Collected data
↓↓↓

/-- Partitions and their memory (02 Table 2-11; 07 R206 to R213): a new partition is as PART_CREATE's arguments say and its generation is
the result; PART_DESTROY is accepted, and the partition goes as it completes; MEM_ALLOC answers the offset of the granules it maps. -/
def Obligations.PartitionCommandsComplete : Prop :=
  ∀ (t : Nat) (ch : Fin 130) (r : Request) (s₀ s : State),
    (∀ n k quota mask cmd floor : Nat, Ready 0x0100 t ch r s₀ s →
      parseArgs [1, 1, 1, 4, 8, 4, 4, 8] r.args = some [n, 0, k, quota, mask, cmd, 0, floor] →
      partCreateOk s [n, 0, k, quota, mask, cmd, 0, floor] = true → thas n s.mm.parts = false →
      quotaSum s + lentGranules s + quota ≤ usableGranules s →
      exec (.partCreate t ch) s₀ = .next (acceptLong ch r
        (.planned stOk (leBytes 1 (genOf (makePart [n, 0, k, quota, mask, cmd, 0, floor] none s) n).toNat))
        (makePart [n, 0, k, quota, mask, cmd, 0, floor] none s)))
    ∧ (∀ (n k quota mask cmd seal_ floor : Nat) (e : KeyEntry) (xts : Bytes) (s' : State), Ready 0x0100 t ch r s₀ s →
      parseArgs [1, 1, 1, 4, 8, 4, 4, 8] r.args = some [n, 1, k, quota, mask, cmd, seal_, floor] →
      partCreateOk s [n, 1, k, quota, mask, cmd, seal_, floor] = true → thas n s.mm.parts = false →
      keyEntry s seal_ = some e → useRefused s e = false → quotaSum s + lentGranules s + quota ≤ usableGranules s →
      useKey seal_ useSeal s = (some xts, s') →
      exec (.partCreate t ch) s₀ = .next (acceptLong ch r
        (.planned stOk (leBytes 1 (genOf (makePart [n, 1, k, quota, mask, cmd, seal_, floor] (some xts) s') n).toNat))
        (makePart [n, 1, k, quota, mask, cmd, seal_, floor] (some xts) s')))
    ∧ (∀ n : Nat, Ready 0x0101 t ch r s₀ s → parseArgs [1] r.args = some [n] → ownPart s n = true →
      exec (.partDestroy t ch) s₀ = .next (acceptLong ch r (.destroy (finOf 128 n)) s))
    ∧ (∀ (n : Nat) (p : Partition), Ready 0x0102 t ch r s₀ s → parseArgs [1] r.args = some [n] → part s n = some p →
      exec (.partQuery t ch) s₀ = .next (respond ch r stOk 0 (packArgs [(1, p.mode - 1), (1, (genOf s n).toNat),
        (4, p.used), (4, p.quota), (8, p.boughMask)]) s))
    ∧ (∀ (n k o : Nat) (s' : State), Ready 0x0103 t ch r s₀ s → parseArgs [1, 4] r.args = some [n, k] → ownPart s n = true →
      k ≠ 0 → allocRun n k s = some (o, s') →
      exec (.memAlloc t ch) s₀ = .next (respond ch r stOk 0 (leBytes 8 (o * 0x200000)) s'))
    ∧ (∀ (n o k : Nat) (p : Partition), Ready 0x0104 t ch r s₀ s → parseArgs [1, 8, 4] r.args = some [n, o * 0x200000, k] →
      ownPart s n = true → part s n = some p → runAllocated p o k = true → runMirrored s n o k = false →
      exec (.memFree t ch) s₀ = .next (respond ch r stOk 0 [] (unmapRun n o k s)))
    ∧ (Ready 0x010A t ch r s₀ s → noArgs r.args = some () →
      exec (.memStatus t ch) s₀ = .next (respond ch r stOk 0
        (packArgs [(4, 73728), (4, reservedGranules s), (4, freeGranules s), (4, s.mm.retiredRows)]) s))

↑↑↑

_Exercise instructions_
Copy out, exactly and alone, the lines of the entries above between the ones holding "none s) n).toNat))" and "mask cmd seal_", inclusive.

_Your response_
        (.planned stOk (leBytes 1 (genOf (makePart [n, 0, k, quota, mask, cmd, 0, floor] none s) n).toNat))
        (makePart [n, 0, k, quota, mask, cmd, 0, floor] none s)))
    ∧ (∀ (n k quota mask cmd seal_ floor : Nat) (e : KeyEntry) (xts : Bytes) (s' : State), Ready 0x0100 t ch r s₀ s →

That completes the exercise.